A torque of $0.28~N~m$ will bring the balls to a halt.
We can express the initial angular velocity in units of rad/s. Note that since the rotation is clockwise, the angular velocity is negative. $\omega_0 = -(20~rpm)(\frac{2\pi~rad}{1~rev})(\frac{1~min}{60~s})$ $\omega_0 = -2.094~rad/s$ We can find the angular acceleration if the object comes to rest in 5.0 seconds. $\alpha = \frac{\omega_f-\omega_0}{t}$ $\alpha = \frac{0-(-2.094~rad/s)}{5.0~s}$ $\alpha = 0.419~rad/s^2$ We can find the moment of inertia of the object.

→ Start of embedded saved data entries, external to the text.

-- ==== Sys2Proof/Machine/ModeCommand.lean ====
section
/-! DEFINITION. SETMODE.x and CMD.x (43_mode_command.md). -/

namespace Sys2Proof.Machine

/-- SETMODE(m) (R121): MODE loaded, then one strobe. No precondition is checked (R133). -/
def setMode (hop : Byte) (m : Mode) (s : State) : Result :=
  accept s .strobe { s.regs with opr := hop, mode := m } modeStage

/-- CMD(c) (R128): CMD loaded, then one frame. -/
def command (hop : Byte) (c : Command) (s : State) : Result :=
  accept s .strobe { s.regs with opr := hop, cmd := c } commandStage

/-- SETMODE.SLEEP (R122). -/
def execSetmodeSleep (s : State) : Result := setMode 0x50 .sleep s

/-- SETMODE.IDLE (R123). -/
def execSetmodeIdle (s : State) : Result := setMode 0x51 .idle s

/-- SETMODE.STANDBY (R124). -/
def execSetmodeStandby (s : State) : Result := setMode 0x52 .standby s

/-- SETMODE.PLL (R125). -/
def execSetmodePll (s : State) : Result := setMode 0x53 .pll s

/-- SETMODE.RX (R126). -/
def execSetmodeRx (s : State) : Result := setMode 0x54 .rx s

/-- SETMODE.TX (R127). -/
def execSetmodeTx (s : State) : Result := setMode 0x55 .tx s

/-- CMD.RESET (R129): of the chip, not of the block (R217). -/
def execCmdReset (s : State) : Result := command 0x60 .reset s

/-- CMD.RSTRD (R130). -/
def execCmdRstrd (s : State) : Result := command 0x61 .rstRd s

/-- CMD.RSTWR (R131). -/
def execCmdRstwr (s : State) : Result := command 0x62 .rstWr s

end Sys2Proof.Machine
end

Note that the center of mass is 33 cm from the 2.0-kg ball. $I = m_1~R_1^2+m_2~R_2^2$ $I = (2.0~kg)(0.33~m)^2+(1.0~kg)(0.67~m)^2$ $I = 0.67~kg~m^2$ We can find the required torque. $\tau = I~\alpha$ $\tau = (0.67~kg~m^2)(0.419~rad/s^2)$ $\tau = 0.28~N~m$ A torque of $0.28~N~m$ will bring the balls to a halt.